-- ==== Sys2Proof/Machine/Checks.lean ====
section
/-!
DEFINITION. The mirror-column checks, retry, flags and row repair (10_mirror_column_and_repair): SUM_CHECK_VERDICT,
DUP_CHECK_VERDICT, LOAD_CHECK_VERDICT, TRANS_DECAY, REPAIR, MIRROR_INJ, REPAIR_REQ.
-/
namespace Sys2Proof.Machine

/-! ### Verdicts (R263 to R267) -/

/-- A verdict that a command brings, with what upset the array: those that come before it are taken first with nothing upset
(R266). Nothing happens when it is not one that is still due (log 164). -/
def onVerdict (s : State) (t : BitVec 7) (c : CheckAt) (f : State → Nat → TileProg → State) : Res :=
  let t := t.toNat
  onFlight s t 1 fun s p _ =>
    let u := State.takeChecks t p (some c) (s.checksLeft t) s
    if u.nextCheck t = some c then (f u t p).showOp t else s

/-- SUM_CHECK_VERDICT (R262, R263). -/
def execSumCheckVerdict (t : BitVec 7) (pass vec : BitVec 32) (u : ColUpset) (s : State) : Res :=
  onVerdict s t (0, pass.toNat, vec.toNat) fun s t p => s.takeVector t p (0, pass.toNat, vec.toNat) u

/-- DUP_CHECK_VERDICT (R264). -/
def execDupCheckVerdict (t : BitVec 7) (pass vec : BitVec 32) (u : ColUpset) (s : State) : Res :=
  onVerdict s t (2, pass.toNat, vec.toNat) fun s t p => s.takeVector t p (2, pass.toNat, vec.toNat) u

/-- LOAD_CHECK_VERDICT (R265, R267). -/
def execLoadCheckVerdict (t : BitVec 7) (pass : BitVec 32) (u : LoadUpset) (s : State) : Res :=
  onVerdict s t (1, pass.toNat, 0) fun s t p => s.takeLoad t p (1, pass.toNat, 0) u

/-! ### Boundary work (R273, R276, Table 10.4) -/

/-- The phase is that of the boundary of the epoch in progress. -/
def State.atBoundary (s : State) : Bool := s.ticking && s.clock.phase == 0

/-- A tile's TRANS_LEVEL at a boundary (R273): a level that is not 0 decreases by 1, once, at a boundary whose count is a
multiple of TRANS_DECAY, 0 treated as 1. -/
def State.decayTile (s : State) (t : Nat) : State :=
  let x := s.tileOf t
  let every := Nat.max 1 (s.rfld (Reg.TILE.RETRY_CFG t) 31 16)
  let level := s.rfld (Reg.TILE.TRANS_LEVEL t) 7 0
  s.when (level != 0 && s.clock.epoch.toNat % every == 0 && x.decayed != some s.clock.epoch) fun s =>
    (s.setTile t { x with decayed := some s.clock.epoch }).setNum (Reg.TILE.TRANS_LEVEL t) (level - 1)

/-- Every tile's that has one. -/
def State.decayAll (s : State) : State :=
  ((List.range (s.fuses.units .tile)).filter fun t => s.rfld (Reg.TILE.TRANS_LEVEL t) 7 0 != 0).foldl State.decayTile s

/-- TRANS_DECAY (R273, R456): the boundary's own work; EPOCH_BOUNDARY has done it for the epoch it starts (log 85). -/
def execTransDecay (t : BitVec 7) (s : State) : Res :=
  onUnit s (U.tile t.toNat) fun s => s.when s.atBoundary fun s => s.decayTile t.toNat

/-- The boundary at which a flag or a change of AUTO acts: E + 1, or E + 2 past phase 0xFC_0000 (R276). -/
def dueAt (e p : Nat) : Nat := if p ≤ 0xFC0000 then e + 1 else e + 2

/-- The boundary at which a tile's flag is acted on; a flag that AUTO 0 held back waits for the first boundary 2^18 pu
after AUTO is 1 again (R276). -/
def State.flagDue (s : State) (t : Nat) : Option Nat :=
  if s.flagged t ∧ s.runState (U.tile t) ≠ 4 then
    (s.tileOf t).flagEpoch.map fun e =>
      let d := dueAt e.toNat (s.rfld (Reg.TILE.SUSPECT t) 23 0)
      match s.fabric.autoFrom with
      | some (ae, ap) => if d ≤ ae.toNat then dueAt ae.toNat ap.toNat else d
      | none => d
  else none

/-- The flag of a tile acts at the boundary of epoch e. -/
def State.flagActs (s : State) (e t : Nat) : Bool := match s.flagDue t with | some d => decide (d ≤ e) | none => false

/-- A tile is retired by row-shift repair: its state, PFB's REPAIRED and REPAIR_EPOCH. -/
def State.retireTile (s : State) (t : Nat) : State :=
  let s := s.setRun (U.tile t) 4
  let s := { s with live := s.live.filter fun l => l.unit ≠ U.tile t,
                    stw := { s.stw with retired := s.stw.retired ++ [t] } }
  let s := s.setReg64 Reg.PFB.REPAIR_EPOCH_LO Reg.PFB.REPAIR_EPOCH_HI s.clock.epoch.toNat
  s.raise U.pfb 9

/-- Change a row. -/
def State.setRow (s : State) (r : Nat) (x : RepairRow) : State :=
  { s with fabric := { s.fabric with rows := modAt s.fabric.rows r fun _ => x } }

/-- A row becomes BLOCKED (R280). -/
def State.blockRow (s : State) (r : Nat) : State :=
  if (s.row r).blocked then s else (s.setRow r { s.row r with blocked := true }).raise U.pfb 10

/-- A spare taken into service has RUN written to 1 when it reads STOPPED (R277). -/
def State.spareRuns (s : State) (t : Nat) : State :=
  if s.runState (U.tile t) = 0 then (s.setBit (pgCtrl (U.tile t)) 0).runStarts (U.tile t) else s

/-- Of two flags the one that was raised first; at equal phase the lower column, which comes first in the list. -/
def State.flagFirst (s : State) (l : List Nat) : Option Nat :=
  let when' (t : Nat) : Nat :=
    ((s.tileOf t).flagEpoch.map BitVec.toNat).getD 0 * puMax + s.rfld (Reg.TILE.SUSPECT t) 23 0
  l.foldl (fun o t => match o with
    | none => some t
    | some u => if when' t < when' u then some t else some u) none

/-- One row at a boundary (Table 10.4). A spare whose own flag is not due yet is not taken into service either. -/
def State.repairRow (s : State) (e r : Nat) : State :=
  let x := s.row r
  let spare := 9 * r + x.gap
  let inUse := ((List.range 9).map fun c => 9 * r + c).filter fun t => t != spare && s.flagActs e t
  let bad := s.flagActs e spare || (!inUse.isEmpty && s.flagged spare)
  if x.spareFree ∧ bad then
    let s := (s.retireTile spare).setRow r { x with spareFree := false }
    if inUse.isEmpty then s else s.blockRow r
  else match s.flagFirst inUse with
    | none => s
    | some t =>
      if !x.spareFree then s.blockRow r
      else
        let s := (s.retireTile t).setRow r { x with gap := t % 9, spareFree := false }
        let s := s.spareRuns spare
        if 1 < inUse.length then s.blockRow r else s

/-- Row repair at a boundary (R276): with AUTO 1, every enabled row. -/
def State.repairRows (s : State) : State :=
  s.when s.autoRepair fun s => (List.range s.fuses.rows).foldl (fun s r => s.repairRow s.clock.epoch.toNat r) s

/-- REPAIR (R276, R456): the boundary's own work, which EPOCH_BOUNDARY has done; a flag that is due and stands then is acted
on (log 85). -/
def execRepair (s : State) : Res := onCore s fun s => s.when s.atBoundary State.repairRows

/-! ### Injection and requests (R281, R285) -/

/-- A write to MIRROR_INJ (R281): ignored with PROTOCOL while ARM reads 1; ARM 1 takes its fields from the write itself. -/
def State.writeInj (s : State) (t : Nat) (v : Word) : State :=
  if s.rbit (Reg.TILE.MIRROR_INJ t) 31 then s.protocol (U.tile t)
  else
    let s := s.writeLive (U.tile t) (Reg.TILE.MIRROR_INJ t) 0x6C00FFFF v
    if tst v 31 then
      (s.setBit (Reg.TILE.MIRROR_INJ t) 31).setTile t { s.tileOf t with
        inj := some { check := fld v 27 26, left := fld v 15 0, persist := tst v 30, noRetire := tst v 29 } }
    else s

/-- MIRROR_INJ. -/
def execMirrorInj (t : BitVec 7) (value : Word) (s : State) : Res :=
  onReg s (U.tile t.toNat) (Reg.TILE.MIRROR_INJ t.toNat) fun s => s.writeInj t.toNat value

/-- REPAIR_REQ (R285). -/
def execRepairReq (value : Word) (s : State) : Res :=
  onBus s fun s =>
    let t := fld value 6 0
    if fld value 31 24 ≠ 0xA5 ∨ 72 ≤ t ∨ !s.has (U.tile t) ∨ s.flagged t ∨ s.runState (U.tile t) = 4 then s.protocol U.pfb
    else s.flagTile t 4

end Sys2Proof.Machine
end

* * * *

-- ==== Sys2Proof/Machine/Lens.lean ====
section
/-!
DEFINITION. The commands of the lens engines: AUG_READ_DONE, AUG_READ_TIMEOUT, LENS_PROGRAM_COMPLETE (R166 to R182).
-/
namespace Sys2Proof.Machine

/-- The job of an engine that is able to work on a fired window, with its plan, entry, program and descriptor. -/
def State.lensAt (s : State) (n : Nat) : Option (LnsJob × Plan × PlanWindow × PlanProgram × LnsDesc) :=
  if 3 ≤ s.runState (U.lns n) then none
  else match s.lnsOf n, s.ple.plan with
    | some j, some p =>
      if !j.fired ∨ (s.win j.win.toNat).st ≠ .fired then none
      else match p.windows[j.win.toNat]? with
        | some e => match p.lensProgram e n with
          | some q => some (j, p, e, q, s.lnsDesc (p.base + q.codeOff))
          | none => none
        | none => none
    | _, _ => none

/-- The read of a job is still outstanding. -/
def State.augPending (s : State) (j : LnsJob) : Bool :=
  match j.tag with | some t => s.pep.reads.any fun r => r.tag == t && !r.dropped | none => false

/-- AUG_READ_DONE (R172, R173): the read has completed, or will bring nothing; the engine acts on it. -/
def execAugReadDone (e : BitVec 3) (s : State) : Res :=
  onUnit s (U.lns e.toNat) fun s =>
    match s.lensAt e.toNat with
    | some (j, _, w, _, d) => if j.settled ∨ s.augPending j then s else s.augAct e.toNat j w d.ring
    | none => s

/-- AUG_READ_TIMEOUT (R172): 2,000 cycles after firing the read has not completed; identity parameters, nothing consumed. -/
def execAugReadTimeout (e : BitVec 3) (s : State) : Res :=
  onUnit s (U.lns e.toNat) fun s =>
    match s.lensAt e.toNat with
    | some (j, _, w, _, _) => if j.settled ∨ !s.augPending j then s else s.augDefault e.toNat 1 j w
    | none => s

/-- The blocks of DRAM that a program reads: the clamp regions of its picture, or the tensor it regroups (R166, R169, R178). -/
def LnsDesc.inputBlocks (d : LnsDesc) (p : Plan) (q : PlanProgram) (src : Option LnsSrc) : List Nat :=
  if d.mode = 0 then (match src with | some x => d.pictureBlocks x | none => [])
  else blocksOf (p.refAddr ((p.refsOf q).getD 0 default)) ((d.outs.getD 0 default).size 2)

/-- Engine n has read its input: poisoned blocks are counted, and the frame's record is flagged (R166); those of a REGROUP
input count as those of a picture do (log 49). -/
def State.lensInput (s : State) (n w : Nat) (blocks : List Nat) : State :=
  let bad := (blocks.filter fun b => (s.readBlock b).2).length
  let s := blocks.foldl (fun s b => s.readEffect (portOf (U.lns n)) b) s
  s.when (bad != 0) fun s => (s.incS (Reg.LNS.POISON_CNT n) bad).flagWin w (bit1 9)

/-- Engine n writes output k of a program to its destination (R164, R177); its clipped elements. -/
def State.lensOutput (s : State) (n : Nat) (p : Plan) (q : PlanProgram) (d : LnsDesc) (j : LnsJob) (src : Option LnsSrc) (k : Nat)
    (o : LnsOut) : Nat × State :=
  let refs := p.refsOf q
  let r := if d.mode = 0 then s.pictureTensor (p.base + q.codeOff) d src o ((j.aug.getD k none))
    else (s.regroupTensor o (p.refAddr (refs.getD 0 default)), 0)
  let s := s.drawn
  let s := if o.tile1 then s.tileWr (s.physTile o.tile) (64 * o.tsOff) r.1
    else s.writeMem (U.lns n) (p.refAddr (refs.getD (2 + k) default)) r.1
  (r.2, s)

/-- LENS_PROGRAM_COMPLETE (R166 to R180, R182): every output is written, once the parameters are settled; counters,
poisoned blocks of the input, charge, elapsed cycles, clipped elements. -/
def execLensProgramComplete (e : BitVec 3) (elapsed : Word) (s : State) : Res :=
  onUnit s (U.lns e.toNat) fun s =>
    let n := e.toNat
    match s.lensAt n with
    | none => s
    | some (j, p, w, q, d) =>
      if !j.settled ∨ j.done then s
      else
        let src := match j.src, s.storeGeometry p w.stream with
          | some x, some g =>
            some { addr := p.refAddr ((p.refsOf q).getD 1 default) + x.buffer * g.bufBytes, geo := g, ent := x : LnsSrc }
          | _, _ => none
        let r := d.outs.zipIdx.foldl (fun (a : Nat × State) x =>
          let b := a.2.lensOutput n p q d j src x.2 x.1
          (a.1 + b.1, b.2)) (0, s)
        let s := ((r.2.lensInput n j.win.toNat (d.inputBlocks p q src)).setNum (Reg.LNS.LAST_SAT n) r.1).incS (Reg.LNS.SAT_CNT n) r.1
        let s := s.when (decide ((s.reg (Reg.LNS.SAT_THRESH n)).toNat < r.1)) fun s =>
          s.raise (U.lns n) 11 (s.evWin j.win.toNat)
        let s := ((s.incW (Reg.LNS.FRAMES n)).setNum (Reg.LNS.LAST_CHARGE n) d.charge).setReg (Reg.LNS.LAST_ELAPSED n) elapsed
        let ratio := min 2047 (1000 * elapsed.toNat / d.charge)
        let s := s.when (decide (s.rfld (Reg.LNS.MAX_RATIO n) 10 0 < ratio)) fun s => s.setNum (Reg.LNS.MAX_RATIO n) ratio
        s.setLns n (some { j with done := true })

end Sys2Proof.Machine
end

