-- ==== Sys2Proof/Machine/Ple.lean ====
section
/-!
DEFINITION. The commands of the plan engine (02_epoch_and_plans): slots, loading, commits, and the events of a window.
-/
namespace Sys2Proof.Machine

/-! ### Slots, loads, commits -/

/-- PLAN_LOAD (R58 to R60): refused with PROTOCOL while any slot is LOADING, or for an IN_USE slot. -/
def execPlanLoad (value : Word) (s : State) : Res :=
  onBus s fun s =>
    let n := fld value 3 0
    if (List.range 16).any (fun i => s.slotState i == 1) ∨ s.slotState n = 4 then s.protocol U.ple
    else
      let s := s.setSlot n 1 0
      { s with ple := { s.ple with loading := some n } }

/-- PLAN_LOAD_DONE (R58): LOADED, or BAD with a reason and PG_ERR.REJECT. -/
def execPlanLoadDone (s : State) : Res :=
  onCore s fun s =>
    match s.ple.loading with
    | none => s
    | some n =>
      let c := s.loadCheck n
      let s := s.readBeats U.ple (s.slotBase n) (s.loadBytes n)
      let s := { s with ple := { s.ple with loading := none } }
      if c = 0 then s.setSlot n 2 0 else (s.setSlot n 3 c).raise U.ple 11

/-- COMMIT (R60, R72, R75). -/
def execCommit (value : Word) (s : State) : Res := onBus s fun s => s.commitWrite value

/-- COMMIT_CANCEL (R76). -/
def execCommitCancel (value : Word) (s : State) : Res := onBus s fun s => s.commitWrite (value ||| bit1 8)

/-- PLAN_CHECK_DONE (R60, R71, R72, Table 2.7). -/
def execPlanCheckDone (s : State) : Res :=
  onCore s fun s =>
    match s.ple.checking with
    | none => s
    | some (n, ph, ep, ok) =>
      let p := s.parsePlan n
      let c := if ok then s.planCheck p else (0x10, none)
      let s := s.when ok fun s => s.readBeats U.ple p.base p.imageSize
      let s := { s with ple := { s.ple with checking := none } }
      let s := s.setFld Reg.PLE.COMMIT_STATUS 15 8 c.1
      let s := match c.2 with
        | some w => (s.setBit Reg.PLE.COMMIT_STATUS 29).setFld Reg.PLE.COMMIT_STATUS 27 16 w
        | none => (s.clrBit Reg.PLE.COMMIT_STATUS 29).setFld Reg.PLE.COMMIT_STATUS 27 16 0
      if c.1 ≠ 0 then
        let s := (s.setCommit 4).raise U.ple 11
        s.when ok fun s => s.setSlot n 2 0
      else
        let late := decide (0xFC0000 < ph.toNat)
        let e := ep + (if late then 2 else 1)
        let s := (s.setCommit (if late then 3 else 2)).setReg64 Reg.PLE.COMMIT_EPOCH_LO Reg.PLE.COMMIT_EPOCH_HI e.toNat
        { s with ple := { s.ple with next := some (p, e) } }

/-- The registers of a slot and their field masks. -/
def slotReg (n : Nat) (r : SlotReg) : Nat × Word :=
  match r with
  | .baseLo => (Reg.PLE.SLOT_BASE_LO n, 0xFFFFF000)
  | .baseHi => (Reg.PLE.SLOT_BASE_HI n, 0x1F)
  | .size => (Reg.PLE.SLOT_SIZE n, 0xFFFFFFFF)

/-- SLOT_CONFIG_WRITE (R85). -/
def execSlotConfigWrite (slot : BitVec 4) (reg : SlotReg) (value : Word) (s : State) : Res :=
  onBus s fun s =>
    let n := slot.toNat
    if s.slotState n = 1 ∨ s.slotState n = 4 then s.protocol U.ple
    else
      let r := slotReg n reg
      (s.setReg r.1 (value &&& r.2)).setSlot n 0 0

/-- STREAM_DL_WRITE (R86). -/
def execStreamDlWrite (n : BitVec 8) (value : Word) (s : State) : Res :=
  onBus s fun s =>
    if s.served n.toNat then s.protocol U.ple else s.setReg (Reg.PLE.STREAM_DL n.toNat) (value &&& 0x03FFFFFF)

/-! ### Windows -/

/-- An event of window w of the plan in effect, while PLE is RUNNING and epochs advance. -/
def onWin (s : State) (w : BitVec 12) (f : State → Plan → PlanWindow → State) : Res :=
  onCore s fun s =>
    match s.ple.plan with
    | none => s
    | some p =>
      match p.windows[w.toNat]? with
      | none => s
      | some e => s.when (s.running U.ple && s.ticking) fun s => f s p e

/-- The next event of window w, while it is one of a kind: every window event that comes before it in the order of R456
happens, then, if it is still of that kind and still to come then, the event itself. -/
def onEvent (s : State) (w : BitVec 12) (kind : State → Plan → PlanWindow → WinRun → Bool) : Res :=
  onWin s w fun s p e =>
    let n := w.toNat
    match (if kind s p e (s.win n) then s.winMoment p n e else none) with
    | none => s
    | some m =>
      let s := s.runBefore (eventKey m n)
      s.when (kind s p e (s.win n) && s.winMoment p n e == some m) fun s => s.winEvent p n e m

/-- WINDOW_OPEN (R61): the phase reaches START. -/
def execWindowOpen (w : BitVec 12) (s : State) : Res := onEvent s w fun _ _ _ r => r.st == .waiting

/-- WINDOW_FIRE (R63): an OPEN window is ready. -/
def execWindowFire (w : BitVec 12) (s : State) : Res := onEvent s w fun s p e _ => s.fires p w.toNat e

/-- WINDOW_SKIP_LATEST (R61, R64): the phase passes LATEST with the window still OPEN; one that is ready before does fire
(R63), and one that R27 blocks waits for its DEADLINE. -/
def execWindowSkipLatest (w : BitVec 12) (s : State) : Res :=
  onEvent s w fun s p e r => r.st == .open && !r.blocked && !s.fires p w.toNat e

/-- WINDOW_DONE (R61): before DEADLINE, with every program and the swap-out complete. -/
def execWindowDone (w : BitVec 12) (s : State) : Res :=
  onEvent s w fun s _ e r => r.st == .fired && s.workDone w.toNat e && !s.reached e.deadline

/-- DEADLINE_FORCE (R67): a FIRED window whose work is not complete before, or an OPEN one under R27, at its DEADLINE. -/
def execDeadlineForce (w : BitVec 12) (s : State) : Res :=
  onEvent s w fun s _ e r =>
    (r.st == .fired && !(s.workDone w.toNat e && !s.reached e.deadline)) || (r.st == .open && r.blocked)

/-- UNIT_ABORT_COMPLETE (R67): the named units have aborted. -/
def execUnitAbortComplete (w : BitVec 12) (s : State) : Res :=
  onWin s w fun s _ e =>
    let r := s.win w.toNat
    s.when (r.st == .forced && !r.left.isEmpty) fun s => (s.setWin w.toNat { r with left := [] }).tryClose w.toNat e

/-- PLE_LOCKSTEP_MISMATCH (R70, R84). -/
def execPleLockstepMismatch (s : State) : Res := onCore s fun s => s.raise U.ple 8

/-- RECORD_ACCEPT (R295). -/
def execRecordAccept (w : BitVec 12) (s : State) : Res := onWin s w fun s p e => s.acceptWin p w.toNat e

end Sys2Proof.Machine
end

* * * *

Task details: Your task is to restate, word for word, only those lines above that fall between the line holding "(Reg.PLE.SLOT_BASE_LO n, 0xFFFFF000)" and the line holding "STREAM_DL_WRITE (R86). -/", inclusive.

Answer to this task:
  | .baseLo => (Reg.PLE.SLOT_BASE_LO n, 0xFFFFF000)
  | .baseHi => (Reg.PLE.SLOT_BASE_HI n, 0x1F)
  | .size => (Reg.PLE.SLOT_SIZE n, 0xFFFFFFFF)

/-- SLOT_CONFIG_WRITE (R85). -/
def execSlotConfigWrite (slot : BitVec 4) (reg : SlotReg) (value : Word) (s : State) : Res :=
  onBus s fun s =>
    let n := slot.toNat
    if s.slotState n = 1 ∨ s.slotState n = 4 then s.protocol U.ple
    else
      let r := slotReg n reg
      (s.setReg r.1 (value &&& r.2)).setSlot n 0 0

/-- STREAM_DL_WRITE (R86). -/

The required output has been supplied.